While waiting for the other inhabitants of my bus to clear the process I had finally emerged from, I make plans to ensure less hassle next time. Proof of return is the biggie - having also been problematic for me on the Washington, D.C. hookup of my 1999 European trip - and I ultimately bring myself to agree that should such a get-a-ride-back situation arise again, the 12% cancellation fee on a two-way return ticket might just be worth the expense for a more-seamless and less-in-doubt transition between countries.

"Hey, Rowan!" - clearly an artifact of sleep-deprived sensory apparatus. No one there knew my name. "Hey, Rowan!" Oh, wait - my "friend" at the customs desk was beckoning me back. Did they forget to scan my retinas? Perhaps a cavity search had been accidentally omitted? The truth was considerably more benign - in such a state of shredded nerves after the grilling, I'd forgotten my passport at the customs desk. What a mess! I hoped I could pull myself together by the time I reached the Conflagration. Sighing in relief, I pocketed my passport and slunk out to the bus with my fellow passengers, now cleared, relieved that the customs officials hadn't unearthed the fact that like Netscape, PKZip and PGP, my tremendous brain is technically classified as munitions.
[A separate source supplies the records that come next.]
-- ==== Sys2Proof/Tests/Slice0.lean ====
section
/-!
SUPPORT. Tests of the model: terms that WellFormed refuses, single commands whose effect the spec states, and for every
statement of the obligations a witness: concrete states and operands that meet the hypotheses of each of its clauses.
-/
namespace Sys2Proof.Tests
set_option Elab.async false
open Sys2Proof.Machine

/-! ### States that the tests share -/

/-- Cast-on has ended, and the mailbox is open (R396, R575). -/
def ready : State :=
  { State.reset with
    host := { State.reset.host with fwReady := true }
    pm := { State.reset.pm with castOn := true, castOnDone := true } }

/-- A header from PCIe at slot 0, eight slots long, for any epoch (R463). -/
def hdr : CmdHdr := ⟨.pcie, 0, 0x380, 1, 0xFFFFFFFF⟩

/-- Row 1000 of an open stream is in production, and both field dies are powered. -/
def rowing : State :=
  { ready with flt := { ready.flt with
      rows := { ready.flt.rows with phase := .running, row := 1000 }
      dies := [(0, { FieldDie.init with powered := true }), (1, { FieldDie.init with powered := true })] } }

/-- A driver of `rowing`. -/
def drv (cl : Nat) (st : DrvState) : State := rowing.updDrv cl fun d => { d with st := st }

theorem noneDue_of_nil {s : State} (h : s.time.events = []) : NoneDue s := by
  intro n hn
  have : s.tev n = TimeEv.init := by simp [State.tev, h, Tbl.get]
  rw [this] at hn
  exact absurd hn (by decide)

/-! ### WellFormed refuses what does not exist -/

theorem test_wf_slot : Instr.wf (.nop { hdr with slot := 8 } []) = false ∧ Instr.wf (.nop hdr []) = true := by decide
theorem test_wf_length : Instr.wf (.nop hdr (List.replicate 2033 0)) = false := by decide +kernel
theorem test_wf_originator : Instr.wf (.nop { hdr with via := .ring 64 } []) = false := by decide
theorem test_wf_power_fail : Instr.wf (.pfwAsserted 0) = false ∧ Instr.wf (.pfwDeasserted 1) = true := by decide
theorem test_wf_row :
    Instr.wf (.rowBoundary { RowInput.quiet with mods := [(288, [])] }) = false ∧
    Instr.wf (.rowBoundary { RowInput.quiet with test := [(256, 0)] }) = false ∧
    Instr.wf (.rowBoundary { RowInput.quiet with sense := [(32, ⟨0, 0, false⟩)] }) = false ∧
    Instr.wf (.rowBoundary { RowInput.quiet with clampHeld := [256] }) = false ∧
    Instr.wf (.rowBoundary { RowInput.quiet with limitHeld := [32] }) = false ∧
    Instr.wf (.rowBoundary { RowInput.quiet with overVolt := [32] }) = false ∧
    Instr.wf (.rowBoundary { RowInput.quiet with supplyOut := [2] }) = false ∧
    Instr.wf (.rowBoundary ⟨[(287, [1])], [(255, 1)], [(31, ⟨1, 1, true⟩)], [255], [31], [31], [1]⟩) = true := by decide
theorem test_wf_lease : Instr.wf (.leaseExpiry (.dma 16)) = false ∧ Instr.wf (.leaseRevoked (.skein 4)) = false ∧
    Instr.wf (.resourceRelease (.handover 32)) = false ∧ Instr.wf (.leaseExpiry .staging) = true := by decide
theorem test_wf_field : Instr.wf (.excShort 32 0) = false ∧ Instr.wf (.excShort 0 3) = false ∧
    Instr.wf (.senseOpen 32 false) = false ∧ Instr.wf (.signalOpen 256 false) = false ∧ Instr.wf (.clamp 256) = false ∧
    Instr.wf (.modOverloadClear 288) = false ∧ Instr.wf (.vfReversed 2) = false ∧ Instr.wf (.excShort 31 2) = true := by
  decide
theorem test_wf_teds_rotation : Instr.wf (.tedsScanDone 32 none) = false ∧
    Instr.wf (.tedsScanDone 0 (some (List.replicate 9 ⟨0, false, false, 0, 0, 0, [], []⟩))) = false ∧
    Instr.wf (.rotWindowEnd 32 0) = false ∧ Instr.wf (.ladderGrant 8) = false ∧ Instr.wf (.auxResult 2 0) = false ∧
    Instr.wf (.regionSensorConversion (List.replicate 9 0)) = false ∧ Instr.wf (.tempStale 0 64) = false := by decide
theorem test_wf_time : Instr.wf (.tbIncrWrite 4 true 0) = false ∧ Instr.wf (.tbSlewDone 4) = false ∧
    Instr.wf (.ptpSyncRx ⟨2, 0, 0, 0, 0, 0, 0, 0⟩) = false ∧ Instr.wf (.ptpSyncRx ⟨0, 0, 0, 0, 0, 0, 0, 128⟩) = false ∧
    Instr.wf (.ptpAnnounceRx ⟨0, 0, 0, 0, 256, 0, 0, 0, 0, 0, false, false⟩) = false ∧ Instr.wf (.ptpSyncTx 2) = false ∧
    Instr.wf (.ptpPdelayTx 2) = false ∧ Instr.wf (.syncCopyLost 2) = false ∧ Instr.wf (.teFire 16) = false ∧
    Instr.wf (.tePulseEnd 16) = false := by decide
theorem test_wf_store : Instr.wf (.skeinClosed (2 ^ 32)) = false ∧ Instr.wf (.kzCompress 256 [] []) = false ∧
    Instr.wf (.kzDecompress 0 [] []) = false := by decide
theorem test_wf_ring : Instr.wf (.blockLock 0 8) = false ∧ Instr.wf (.helloTx 2) = false ∧
    Instr.wf (.hello 0 ⟨0, 1, 3, false, 256, 0, 0, 0, 0⟩) = false ∧ Instr.wf (.enum 0 256 0 3 0) = false ∧
    Instr.wf (.enumDone 256 0 0 [] 0) = false ∧ Instr.wf (.topology 65536 0 0 [] 0 []) = false ∧
    Instr.wf (.enumTimeout 0) = false ∧ Instr.wf (.admitReq 64 0 0) = false ∧ Instr.wf (.replayReq 64 0 0) = false ∧ Instr.wf (.replayNak 0 0 65536 0) = false ∧
    Instr.wf (.gapWaitExpiry 64 0) = false ∧ Instr.wf (.replayExpired 0 (2 ^ 32)) = false ∧
    Instr.wf (.replayWindowExpiry (2 ^ 32)) = false ∧
    Instr.wf (.beatRx 0 ⟨0, 256, 0, false, false, 0, 0, 0, 0, 0⟩) = false ∧
    Instr.wf (.zimirFrameRx 0 0x88B5 0 true ⟨16, 0, 0, 0, 0, 0, 0, 0, 0, 0, [], 0⟩) = false ∧
    Instr.wf (.cmdFrameRx ⟨3, 3, 0, 0, 0, 0, 0, 0, 0, 2 ^ 48, [], 0⟩) = false := by decide
theorem test_wf_engines_host : Instr.wf (.feResetDone 2 true) = false ∧ Instr.wf (.feResyncDone 2) = false ∧
    Instr.wf (.pcieConfigRequest 4096) = false ∧ Instr.wf (.hostLinkUp 5 4 0 false) = false ∧
    Instr.wf (.hostLinkDegraded 4 3) = false ∧ Instr.wf (.registerWrite .pcie 0 (List.replicate 257 0) []) = false ∧
    Instr.wf (.wideRegisterLowRead .pcie 0 65) = false ∧ Instr.wf (.msixUnmask 32) = false ∧ Instr.wf (.qspiRead 0 65) = false ∧
    Instr.wf (.qspiWrite 0 (List.replicate 257 0) []) = false ∧ Instr.wf (.dmaPause 16) = false := by decide +kernel
theorem test_wf_mailbox_inputs : Instr.wf (.mbxTimeout .pcie 8) = false ∧ Instr.wf (.patSaved 8) = false ∧
    Instr.wf (.icComplete false 256) = false ∧ Instr.wf (.icMaskWrite false 3 0) = false ∧
    Instr.wf (.interruptSourcePend 192 false) = false ∧ Instr.wf (.diEdge 19 true 1) = false ∧ Instr.wf (.qDrop 9) = false ∧
    Instr.wf (.qWrite 9 [] false) = false := by decide
theorem test_wf_seal_power : Instr.wf (.auditTokenRefill 65536) = false ∧ Instr.wf (.fieldDiePowerUp 2) = false ∧
    Instr.wf (.isoLaneLost 0 10) = false ∧ Instr.wf (.wake (.di 19)) = false ∧ Instr.wf (.wake (.timeEvent 16)) = false ∧
    Instr.wf (.wake (.sentinel 256)) = false ∧ Instr.wf (.sentinelSample [(256, 0)]) = false ∧
    Instr.wf (.mgRead 256 0 1) = false ∧ Instr.wf (.sealSwChange true 0) = false ∧ Instr.wf (.sensorUpdate (List.replicate 25 (0, 0))) = false ∧
    Instr.wf (.mdScrub (.inClassBuffer 16 0 0)) = false := by decide

/-- The log is at least as large as the stated part of MD leaves it. -/
theorem logSize_ge (p : Pat) (n : Nat) (h : n + p.bufBytes + p.regionMiB * 2 ^ 20 ≤ 320 * 2 ^ 20) : n ≤ p.logSize := by
  unfold Pat.logSize Config.mdBytes; omega

/-! ### Witnesses: the queue and the field side -/

/-- A channel whose signal-open detector runs, with row 999 held. -/
def openable : State :=
  { rowing with
    mbx := { rowing.mbx with force := Pat.setStr [] sExc 31 (putFld (defStruct sExc) 0 1 0) }
    flt := { rowing.flt with recent := [⟨999, [], [], [], 0, RowEv.none⟩] } }

theorem witness_StepRunsFrontCommand_1 : ∃ (c : Instr) (rest : List Instr) (s : State),
    s.pending = c :: rest :=
  ⟨.tsStep, [.mgWake], { State.reset with pending := [.tsStep, .mgWake] }, by decide +kernel⟩

theorem witness_StepRunsFrontCommand_2 : ∃ (s : State),
    s.pending = [] ∧ s.timeRuns = false :=
  ⟨State.reset, by decide +kernel⟩

theorem witness_StepRunsFrontCommand_3 : ∃ (s : State),
    s.pending = [] ∧ s.timeRuns = true ∧ (∀ e ∈ s.time.events, e.2.st ≠ 1) ∧ s.ring.egress = [] :=
  ⟨ready, by decide +kernel⟩

theorem witness_HostMemoryStaysCanonical_1 : ∃ (s s' : State),
    HostMemWf s ∧ step s = .next s' :=
  ⟨{ State.reset with hostMem := [(16, 1)] }, { State.reset with hostMem := [(16, 1)] },
    by and_intros <;> first | (unfold HostMemWf; decide +kernel) | rfl | decide +kernel⟩

theorem witness_FusesNeverFall_1 : ∃ (breaks version : Nat) (s s' : State),
    breaks ≤ 4096 ∧ FuseFloor breaks version s ∧ step s = .next s' :=
  ⟨1, 2, { State.reset with sec := { State.reset.sec with fuses := 1, secMin := 2 } }, { State.reset with sec := { State.reset.sec with fuses := 1, secMin := 2 } },
    by and_intros <;> first | (unfold FuseFloor; decide +kernel) | rfl | decide +kernel⟩

theorem witness_DriverFaultsParkOrFallBack_1 : ∃ (cl kind : Nat) (s : State),
    kind < 3 ∧ (s.cluster cl).drv.st.driving = true ∧ (s.die (clDie cl)).powered = true ∧
    (s.cluster cl).drv.retrying = false :=
  ⟨31, 2, drv 31 .ramp, by decide +kernel⟩

theorem witness_DriverFaultsParkOrFallBack_2 : ∃ (cl : Nat) (s : State),
    s.fourWire cl = false ∧ ((s.cluster cl).drv.st = .regulating ∨ (s.cluster cl).drv.st = .ramp) :=
  ⟨31, drv 31 .regulating, by decide +kernel⟩

theorem witness_DriverFaultsParkOrFallBack_3 : ∃ (cl : Nat) (neg : Bool) (s : State),
    s.fourWire cl = false ∧
    ((s.cluster cl).drv.st = .ramp ∨ (s.cluster cl).drv.st = .regulating ∨ (s.cluster cl).drv.st = .fallback) ∧
    ((s.cluster cl).drv.live.testBit (if neg then 4 else 3) = false) :=
  ⟨0, true, drv 0 .fallback, by decide +kernel⟩

theorem witness_DriverFaultsParkOrFallBack_4 : ∃ (cl : Nat) (s : State),
    s.fourWire cl = false ∧
    ((s.cluster cl).drv.st = .ramp ∨ (s.cluster cl).drv.st = .regulating ∨ (s.cluster cl).drv.st = .fallback) ∧
    (s.cluster cl).drv.live.testBit 5 = false :=
  ⟨0, drv 0 .fallback, by decide +kernel⟩

theorem witness_SignalOpenMarksBackToOnset_1 : ∃ (h : Nat),
    h < 2 ^ 128 :=
  ⟨2 ^ 128 - 1, by decide +kernel⟩

theorem witness_SignalOpenMarksBackToOnset_2_1 : ∃ (h : Nat),
    histRun 128 h < 128 :=
  ⟨0x37, by decide +kernel⟩

theorem witness_SignalOpenMarksBackToOnset_3 : ∃ (ch : Nat) (neg : Bool) (s : State),
    ch < 256 ∧ s.openDetector ch = true ∧ s.rowOpen = true ∧
    ((if neg then (s.chan ch).openN else (s.chan ch).openP) = false) :=
  ⟨255, true, openable, by decide +kernel⟩

theorem witness_DriverSequence_1_1 : ∃ (cl : Nat) (s : State),
    (s.cluster cl).drv.st.driving = true ∧ (s.cluster cl).drv.retrying = false :=
  ⟨0, drv 0 .regulating, by decide +kernel⟩

theorem witness_DriverSequence_2 : ∃ (cl : Nat) (s : State),
    ((s.cluster cl).drv.st = .shortParked ∨ ((s.cluster cl).drv.st = .thermalParked ∧ s.driverCool cl = true)) ∧
    s.pat.f sExc cl 5 1 ≠ 0 :=
  ⟨31, drv 31 .shortParked, by decide +kernel⟩

theorem witness_DriverSequence_3_1 : ∃ (cl : Nat) (ok : Bool) (s : State),
    (s.cluster cl).drv.st = .check ∧ (ok = true ∨ s.fourWire cl = true) :=
  ⟨1, true, drv 1 .check, by decide +kernel⟩

theorem witness_DriverSequence_3_2 : ∃ (cl : Nat) (ok : Bool) (s : State),
    (s.cluster cl).drv.st = .check ∧ ok = false ∧ s.fourWire cl = false :=
  ⟨1, false, drv 1 .check, by decide +kernel⟩

theorem witness_DriverSequence_4 : ∃ (cl : Nat) (s : State),
    (s.cluster cl).drv.st = .ramp :=
  ⟨2, drv 2 .ramp, by decide +kernel⟩

theorem witness_DriverSequence_5 : ∃ (cl : Nat) (s : State),
    (s.cluster cl).drv.st = .fallback ∧ (s.cluster cl).drv.senseBad = true :=
  ⟨3, (drv 3 .fallback).updDrv 3 fun d => d.raise 3, by decide +kernel⟩

theorem witness_ClampsAndOverloads_1 : ∃ (ch : Nat) (s : State),
    ch < 256 ∧ (s.die (chDie ch)).powered = true :=
  ⟨255, rowing, by decide +kernel⟩

theorem witness_ClampsAndOverloads_3 : ∃ (sl : Nat) (s : State),
    s.rowOpen = true ∧ ((s.slice sl).ovl = 1 ∨ (s.slice sl).ovl = 2) :=
  ⟨287, rowing.updSlice 287 fun x => { x with ovl := 2 }, by decide +kernel⟩

theorem witness_ClampsAndOverloads_4 : ∃ (ch : Nat) (s : State),
    ((s.chan ch).openP || (s.chan ch).openN) = true :=
  ⟨0, rowing.updChan 0 fun x => { x with openN := true }, by decide +kernel⟩

theorem witness_ClampsAndOverloads_5 : ∃ (cl : Nat) (s : State),
    (s.die (clDie cl)).powered = true :=
  ⟨31, rowing, by decide +kernel⟩

theorem witness_FieldSupplyFaults_2 : ∃ (d : Die) (s : State),
    (s.die d).powered = true ∧ (s.die d).outRange = false ∧ (s.die d).stopRow = none :=
  ⟨1, rowing, by decide +kernel⟩

theorem witness_FieldSupplyFaults_3 : ∃ (d : Die) (s : State),
    (s.die d).outRange = true ∧ (s.die d).powered = true ∧ s.rowOpen = true :=
  ⟨0, rowing.updDie 0 fun x => { x with outRange := true }, by decide +kernel⟩

theorem witness_FieldSupplyFaults_4 : ∃ (d : Die) (s : State),
    (s.die d).powered = true ∧ (s.die d).outRange = false :=
  ⟨1, rowing, by decide +kernel⟩

/-! ### Witnesses: TEDS, rotation, auxiliary converters -/

/-- A node with ROM 1 at position 7 of cluster 31, scanned for PCIe, whose template 41 gives two coefficients. -/
def node : TedsNode := ⟨1, true, true, 5000, 0, 2000000, [0, 0x3F800000], [0]⟩
def scanned : State :=
  { rowing with
    mbx := { rowing.mbx with force := Pat.setStr [] sTedsMap 31 (putFld (zeros 64) 56 8 1) }
    pm := { rowing.pm with teds := [(31, [node])], tedsScan := [(31, 0x41)] } }

/-- The driver of cluster 31 regulates; its rotation is as given. -/
def rotating (ph : RotPhase) (st : RotStep) : State :=
  (drv 31 .regulating).updRot 31 fun r => { r with phase := ph, step := st }

/-- The same under DC excitation, the spare given its correction set for the gain code in force. -/
def rotatingDc (st : RotStep) : State :=
  let s := rotating .cal st
  { s with mbx := { s.mbx with force := Pat.setStr [] sExc 31 (putFld (defStruct sExc) 0 1 0) }
           flt := { s.flt with corr := [(8 * 287 + 7, ⟨0, 2 ^ 30, 64, none⟩)] } }

/-- The measurement phases under DC have run; the reference read `g` of its nominal value (R120). -/
def calibrated (g : Int) : State :=
  rotatingDc { RotStep.init with
    meas := .gainNeg, mRows := 3, elapsed := 3, gain := 7
    sums := [(0, ⟨0, 0, 64⟩), (1, ⟨64 * g, 0, 64⟩), (2, ⟨-(64 * g), 0, 64⟩)] }

/-- A shadow window of two rows with the differences given. -/
def windowOver (ds : List Int) : State := rotating .shadow { RotStep.init with window := 2, diffs := ds }

theorem witness_TedsScanFillsCache_1 : ∃ (h : CmdHdr) (cl : Byte) (s : State),
    Accepted 0x0200 h [cl] s 0 = true ∧ cl.toNat < 32 ∧ Tbl.get 0 s.pm.tedsScan cl.toNat = 0 :=
  ⟨hdr, 31, ready, by decide +kernel⟩

theorem witness_TedsScanFillsCache_2 : ∃ (cl : Nat) (s : State),
    Tbl.get 0 s.pm.tedsScan cl ≠ 0 ∧ (s.die (clDie cl)).powered = true :=
  ⟨31, scanned, by decide +kernel⟩

theorem witness_TedsScanFillsCache_3 : ∃ (h : CmdHdr) (cl pos : Byte) (s : State),
    cl.toNat < 32 ∧ pos.toNat < 8 ∧ Accepted 0x0201 h [cl, pos] s 40 = true ∧ s.tedsNode s.pat cl.toNat pos.toNat = none :=
  ⟨hdr, 0, 7, scanned, by decide +kernel⟩

theorem witness_TedsScanFillsCache_4 : ∃ (h : CmdHdr) (cl pos : Byte) (n : TedsNode) (s : State),
    cl.toNat < 32 ∧ pos.toNat < 8 ∧ s.tedsNode s.pat cl.toNat pos.toNat = some n ∧
    Accepted 0x0201 h [cl, pos] s (40 + n.bytes.length) = true :=
  ⟨hdr, 31, 7, node, scanned, by decide +kernel⟩

theorem witness_TedsApplyStagesProposals_1 : ∃ (h : CmdHdr) (cl : Byte) (s : State),
    Accepted 0x0202 h [cl, 0, 1, 0] s 0 = true ∧ cl.toNat < 32 ∧ s.isSealed = false ∧ MayStage h s = true ∧
    s.clusterAmplitude s.stageBase cl.toNat ≠ 0 :=
  ⟨hdr, 31, scanned, by decide +kernel⟩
Heart still palpitating furiously, I sunk back into my seat on the bus and waited to calm down, but only inane worries appeared in my head: What if I lose my only pair of pants? What if Jeeves decides to go to Alberta instead of British Columbia? What if pictures of Mojoe and I in a compromising position are taken? What if I don't get up early enough to catch my bus across the border? This last concern snapped me back to some vestige of sensibility, realizing that I was in fact worrying about the possible outcome of an event which had already passed successfully. Then the realization of what I really missed struck me - the Second Glaring Mistake of the Conflagration: Damnit, I knew that something important was going to be forgotten. This was to be a subtle preparation, but one that I felt was important; in short, today was supposed to be a chocolate day!

There was simply nothing to be done for it. Perhaps such sensory hacking could be revised next time. Being now in the mindstate for such concerns of legitimate interest and importance I began taking notes as to my trials thus far, which is probably why I have been able to recount it in such detail four months after the fact. The writing calmed me down more, as it is known to do, and I reflected on the differences between physical and online exchange and commerce across international borders, examining the hassle I'd ensured thus far to get a chance to interact with international noders in face-space and contrasting it with the total lack of government interference or regulation involved in interacting with them electronically. I contemplated how sorely lacking the unpopulated database would be if similar customs procedures were applied to the online world. Would nate ever have gone through the bother to bring even Brian Eno to us?

Pulling out from the border crossing at last, I was still fluttery enough to laugh nervously at the driver's recycled joke as we pulled back in to a rest stop; "If the bus leaves without you there's no cause to worry - it comes by here again the same time tomorrow." Finally arriving at some complete calm - obstacle passed, there are no further impediments to my having a great time with some great people tonight - I make a mental pronouncement which later proves to be the Third Glaring Mistake of the Conflagration: Harrowing as that customs experience was, look on the bright side - there's no way the return passage through Canadian customs could ever be as involved a fiasco.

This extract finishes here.